Дуньку вмиг собрали. Она уехала совершенно неожиданно.
– Что, кланяться Филиппу? – спросила ее Луша на крыльце.
– Кланяйся… А то не, не надо… Наташке кланяйся, – прибавила Дунька, оживившись на минуту.
Филипп пришел в тот же вечер, принес с собой какой-то узелок.
– А Дуня-то уехала, прости-прощай! – объявила Луша.
– Куда уехала? – спросил Филипп, бледнея.
– В Питер, нынче утром. И кланяться не велела. Так и сказала «не надо». Наташке, говорит, кланяйся, а Филиппу не надо.
– Не надо – сказала? – машинально повторил Филипп. – Лицо его сразу осунулось, побледнело желтоватой бледностью. – Ну, не надо – так что ж… Так тому и быть.
Он повернулся и пошел.
– Куда ты, парень? Вот узелок забыл.
Филипп приостановился, бессмысленно взглянул на Лушу, махнул рукой и пошел дальше.
В узелке оказались леденцы, полфунта пряников и три аршина голубого ситцу.
XII
Пришла осень. Дни стояли чистые, желтые, прозрачные, небо казалось бледным и прохладным, пахло гарью и лесной паутиной, золотые листья падали тихо, без шума.
Даже потеплело.
Дачники оставались на Столбах последние дни. Лили была весела, вероятно, в ожидании скорого отъезда, гуляла и даже играла в крокет на площадке перед балконом.

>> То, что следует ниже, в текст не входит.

-- ==== Sys2Proof/Decode.lean ====
section
/-! DEFINITION. Command words and commands (spec/30_encoding.md sections 1 to 3): the fields of a word, the opcode map,
the decoder (total, refusing by name), and after it the encoder. -/

namespace Sys2Proof

/-! ## Fields of a word (R71, R72) -/

/-- `op = w[15:12]`. -/
def opField (w : Word) : BitVec 4 := w.extractLsb' 12 4

/-- `d = w[7:0]`, the byte operand of format `C8` and the byte of a data word. -/
def dataField (w : Word) : Byte := w.extractLsb' 0 8

/-- `w[15:8]`, which must be zero in a data word (R71, R76). -/
def highField (w : Word) : Byte := w.extractLsb' 8 8

/-- `n = w[10:0]`, the byte count of a `CN` header. -/
def countField (w : Word) : Nat := (w.extractLsb' 0 11).toNat

/-! ## The opcode map (R74) -/

/-- The seven opcodes, without operands. -/
inductive Opcode where
  | crcReset | crcUpdate | crcValue | crcIsres | decFeed | decFeedChunk | encFrame
  deriving DecidableEq, Repr

/-- One row of the opcode map: a header word `w` selects it where `w & mask = value`. -/
structure OpcodeRow where
  opcode : Opcode
  value  : Word
  mask   : Word
  deriving DecidableEq, Repr

/-- The opcode map of R74, in its order. -/
def opcodeMap : List OpcodeRow :=
  [ { opcode := .crcReset,     value := 0x1000#16, mask := 0xFFFF#16 },
    { opcode := .crcUpdate,    value := 0x2000#16, mask := 0xFF00#16 },
    { opcode := .crcValue,     value := 0x3000#16, mask := 0xFFFF#16 },
    { opcode := .crcIsres,     value := 0x4000#16, mask := 0xFFFF#16 },
    { opcode := .decFeed,      value := 0x8000#16, mask := 0xFF00#16 },
    { opcode := .decFeedChunk, value := 0x9000#16, mask := 0xF800#16 },
    { opcode := .encFrame,     value := 0xA000#16, mask := 0xF800#16 } ]

/-- The word selects the row. -/
def OpcodeRow.selects (r : OpcodeRow) (w : Word) : Bool := w &&& r.mask == r.value

/-- The opcode whose row the header word selects; none for the illegal header words of R75. -/
def selectOpcode (w : Word) : Option Opcode := (opcodeMap.find? fun r => r.selects w).map (·.opcode)

/-! ## The decoder -/

/-- Why a command is refused before it has a meaning (R75, R76). -/
inductive DecodeError where
  /-- No header word is there (an empty stream). -/
  | noHeader
  /-- `op` is one of the reserved opcodes 0x0, 0x5, 0x6, 0x7, 0xB to 0xF (R75). -/
  | reservedOpcode (w : Word)
  /-- A must-be-zero bit of a header with a defined opcode is set (R75). -/
  | mustBeZero (w : Word)
  /-- A data word has one of its bits 15..8 set (R76). -/
  | badDataWord (w : Word)
  /-- The stream ends before the last data word of a `CN` command (R76). -/
  | truncated
  deriving DecidableEq, Repr

/-- The opcodes R74 assigns, by `op` alone. -/
def opDefined (w : Word) : Bool := opcodeMap.any fun r => opField r.value == opField w

/-- The name under which an illegal header word is refused (R75). -/
def headerError (w : Word) : DecodeError := if opDefined w then .mustBeZero w else .reservedOpcode w

/-- The byte sequence held by the next `n` data words, and the words after them (R72, R76). -/
def takeBytes : Nat → List Word → Except DecodeError (List Byte × List Word)
  | 0, ws => .ok ([], ws)
  | _ + 1, [] => .error .truncated
  | n + 1, w :: ws =>
    if highField w = 0#8 then
      match takeBytes n ws with
      | .ok (bs, rest) => .ok (dataField w :: bs, rest)
      | .error e => .error e
    else .error (.badDataWord w)

/-- A `CN` command's operand, given to the command's constructor. -/
def counted (mk : List Byte → Instr) (w : Word) (ws : List Word) : Except DecodeError (Instr × List Word) :=
  match takeBytes (countField w) ws with
  | .ok (bs, rest) => .ok (mk bs, rest)
  | .error e => .error e

/-- The decoder: the command at the front of a command stream and the words after it, or the reason it is refused
(R70 to R78). -/
def decode : List Word → Except DecodeError (Instr × List Word)
  | [] => .error .noHeader
  | w :: ws =>
    match selectOpcode w with
    | some .crcReset => .ok (.crcReset, ws)
    | some .crcUpdate => .ok (.crcUpdate (dataField w), ws)
    | some .crcValue => .ok (.crcValue, ws)
    | some .crcIsres => .ok (.crcIsres, ws)
    | some .decFeed => .ok (.decFeed (dataField w), ws)
    | some .decFeedChunk => counted .decFeedChunk w ws
    | some .encFrame => counted .encFrame w ws
    | none => .error (headerError w)

/-- The commands of a whole stream; the first argument bounds their number. None where a command is refused or words
are left over. -/
def decodeAll : Nat → List Word → Option (List Instr)
  | _, [] => some []
  | 0, _ :: _ => none
  | k + 1, w :: ws =>
    match decode (w :: ws) with
    | .ok (i, rest) => (decodeAll k rest).map (i :: ·)
    | .error _ => none

/-- The length in words of the command a header word begins, known from `op` alone (R73). -/
def commandLength (w : Word) : Nat :=
  if opField w = 0x9#4 ∨ opField w = 0xA#4 then 1 + countField w else 1

/-! ## The encoder -/

/-- A data word `0x00bb` (R71, format `D`). -/
def dataWord (b : Byte) : Word := b.setWidth 16

/-- A `CN` command: the header `op, 0, n` and `n` data words (R71). -/
def encodeCounted (op : Word) (s : List Byte) : List Word := (op ||| BitVec.ofNat 16 s.length) :: s.map dataWord

/-- The words of a well-formed command (R71, R79). -/
def encode : Instr → List Word
  | .crcReset => [0x1000#16]
  | .crcUpdate d => [0x2000#16 ||| d.setWidth 16]
  | .crcValue => [0x3000#16]
  | .crcIsres => [0x4000#16]
  | .decFeed d => [0x8000#16 ||| d.setWidth 16]
  | .decFeedChunk s => encodeCounted 0x9000#16 s
  | .encFrame s => encodeCounted 0xA000#16 s

/-! ## Instructions as the opcode table numbers their bits -/

/-- The first `k` words of a number whose bit 0 is the least significant bit of the first word. -/
def wordsOfNat : Nat → Nat → List Word
  | 0, _ => []
  | k + 1, w => BitVec.ofNat 16 w :: wordsOfNat k (w / 65536)

/-- The words of an instruction whose table bits are `w`: the words that hold those `nbits` bits (at least the header), then
words of zeros up to the longest command. The command port carries whole words, so no byte order applies (R54). -/
def tableWords (nbits w : Nat) : List Word :=
  wordsOfNat (max 1 ((nbits + 15) / 16)) w ++ List.replicate maxCount 0#16

/-- The words of `tableWords` that belong to the command its header begins. -/
def tableCommand (nbits w : Nat) : List Word :=
  (tableWords nbits w).take (commandLength (BitVec.ofNat 16 w))

/-- The command the decoder reads from an instruction whose table bits are `w`; none where it is refused. -/
def decodeTableWord (nbits w : Nat) : Option Instr :=
  match decode (tableCommand nbits w) with
  | .ok (i, _) => some i
  | .error _ => none

end Sys2Proof
end

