-- ==== Sys2Proof/Machine/System.lean ====
section
/-! DEFINITION. Several spec instances side by side (spec/00_scope.md R10, spec/60_exceptions.md R202): they share no state, so a
command to one of them is a step of that one alone. -/

namespace Sys2Proof.Machine

/-- The instances with the next state of a step of the `k`-th put in its place; none where there is no such instance or its
step gives no next state. That a refused command of one instance leaves the whole system without a next state, and so ends
the run of the other instances too, is the model's choice (log entry 6): R78 speaks of the rest of the run and R220 of a mark
per instance. -/
def stepInstance : Nat → List State → Option (List State)
  | _, [] => none
  | 0, s :: rest =>
    match step s with
    | .next t => some (t :: rest)
    | .fault _ => none
    | .refused _ => none
  | k + 1, s :: rest => (stepInstance k rest).map (s :: ·)

end Sys2Proof.Machine
end

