/-! ## Assembler -/

/-- R81: each worked spelling is the line it shows, and the line's words are the words it shows. -/
def Obligations.WorkedEncodingsAssemble : Prop :=
  (parseLine ['c', 'r', 'c', '.', 'u', 'p', 'd', 'a', 't', 'e', ' ', '0', 'x', '3', '1'] =
      .line (.crcUpdate 0x31#8) ∧ assembleLine (.crcUpdate 0x31#8) = some [0x2031#16]) ∧
  (parseLine ['d', 'e', 'c', '.', 'f', 'e', 'e', 'd', ' ', '0', 'x', '7', 'E'] = .line (.decFeed 0x7E#8) ∧
    assembleLine (.decFeed 0x7E#8) = some [0x807E#16]) ∧
  (parseLine ['c', 'r', 'c', '.', 'i', 's', 'r', 'e', 's'] = .line .crcIsres ∧
    assembleLine .crcIsres = some [0x4000#16]) ∧
  (parseLine ['e', 'n', 'c', '.', 'f', 'r', 'a', 'm', 'e', ' ', '0', 'x', '0', '1', ',', ' ', '0', 'x', '7', 'E'] =
      .line (.encFrame [.byte 0x01#8, .byte 0x7E#8]) ∧
    assembleLine (.encFrame [.byte 0x01#8, .byte 0x7E#8]) = some [0xA002#16, 0x0001#16, 0x007E#16]) ∧
  (parseLine ['d', 'e', 'c', '.', 'f', 'e', 'e', 'd', 'n'] = .line (.decFeedn []) ∧
    assembleLine (.decFeedn []) = some [0x9000#16]) ∧
  (parseLine ['d', 'e', 'c', '.', 'f', 'e', 'e', 'd', 'n', ' ', '0', 'x', '0', '0', '*', '1', '0', '2', '5'] =
      .line (.decFeedn [.repeated 0x00#8 1025]) ∧
    assembleLine (.decFeedn [.repeated 0x00#8 1025]) = some (0x9401#16 :: List.replicate 1025 0x0000#16)) ∧
  (parseLine ['e', 'n', 'c', '.', 'f', 'r', 'a', 'm', 'e', ' ', Char.ofNat 34, 'A', 'B', Char.ofNat 34] =
      .line (.encFrame [.text [0x41#8, 0x42#8]]) ∧
    assembleLine (.encFrame [.text [0x41#8, 0x42#8]]) = some [0xA002#16, 0x0041#16, 0x0042#16])

/-- R80: `crc.updn` is one `crc.update` per byte, `crc.block` a `crc.reset` before it, `dec.feeds` one `dec.feed` per byte
with the effect of `dec.feedn`; run, the first two leave the fold of their bytes on `CRC0` and change nothing else. -/
def Obligations.PseudoInstructionsExpand : Prop :=
  ∀ (items : List AsmItem) (s : State),
    expandLine (.crcUpdn items) = (listBytes items).map .crcUpdate ∧
    expandLine (.crcBlock items) = .crcReset :: (listBytes items).map .crcUpdate ∧
    expandLine (.decFeeds items) = (listBytes items).map .decFeed ∧
    execAll (expandLine (.crcUpdn items)) s = .next { s with crc0 := crcFold s.crc0 (listBytes items) } ∧
    execAll (expandLine (.crcBlock items)) s = .next { s with crc0 := crcFold 0xFFFF#16 (listBytes items) } ∧
    execAll (expandLine (.decFeeds items)) s = execAll (expandLine (.decFeedn items)) s

/-- A line is assembled exactly when its byte list has at most 2047 bytes, and its words decode to the commands it stands for.
The bound is R79's for `dec.feedn`. R79 bounds `enc.frame` by 2047 and further by R133: that the assembler applies 2047 alone,
so that one of `MAX_PAYLOAD` + 1 to 2047 bytes is assembled and refused when it runs, is the model's choice, and so is the
bound on the lists of `crc.updn`, `crc.block` and `dec.feeds` (log entry 8). -/
def Obligations.AssembledLineDecodesToItsCommands : Prop :=
  ∀ l : AsmLine,
    ((assembleLine l).isSome = true ↔ (lineBytes l).length ≤ 2047) ∧
    ∀ ws, assembleLine l = some ws → decodeAll ws.length ws = some (expandLine l)

/-! ## The CRC16 engine -/

/-- R100: `CRC0.ACC` becomes 0xFFFF, nothing else changes, and the command is the word 0x1000. -/
def Obligations.CrcResetWritesThePreset : Prop :=
  encode .crcReset = [0x1000#16] ∧ ∀ s : State, exec .crcReset s = .next { s with crc0 := 0xFFFF#16 }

Партии случались интересные. Играли студенты и даже «тетя», как называла Лили m-me Каминскую.
Но сегодня почему-то все играли дурно. Студенты не прошли среднего креста вперед; Лили обыкновенно первая приводила свой шар к палке и на правах «разбойника» крокировала все шары; но теперь и она запоздала – ей не давали пройти последних ворот.
Поредевшие кусты на берегу позволяли видеть далеко реку и озеро. Труба стеклянного завода слабо дымилась.
Вдруг зоркие глаза Лили заметили узенький бот, медленно подвигавшийся от завода вдоль по реке. На ботике стоял белый дощатый гроб.
– Посмотрите, посмотрите, гробы возят! – взволновалась Лили. – Может, болезнь какая-нибудь на заводе! Узнать бы?
– В самом деле, гроб, – согласились студенты.
Лили, увидав около кухни водовоза, принялась кричать.
– Федор, Федор! Сходите, пожалуйста, к реке, узнайте, чей это гроб везут? Едут близко от берега. Пожалуйста, Федор, поскорее.
Водовоз побежал бегом. Видели, как бот остановился и мужик, который греб, что-то долго кричал Федору.
Федор без шапки, запыхавшись, вернулся к господам. Лили и студенты, с крокетными молотками в руках, обступили его.
– А это, барышня, не болезнь какая, – объяснил Федор, – а это вчера на заре подмастерье заводской Филипп утонул. Его в село везут, к батюшке.
– Да не может быть! – закричали все в один голос. – Филиппа знали. Лили даже слышала что-то о его ухаживании за Дуней.
– Je comprends[63]63
Я понимаю… (фр).
[Закрыть]…– протянула она. – Вы знаете, несчастная любовь, – прибавила она, обращаясь к своим. – Но как же это он? Нарочно?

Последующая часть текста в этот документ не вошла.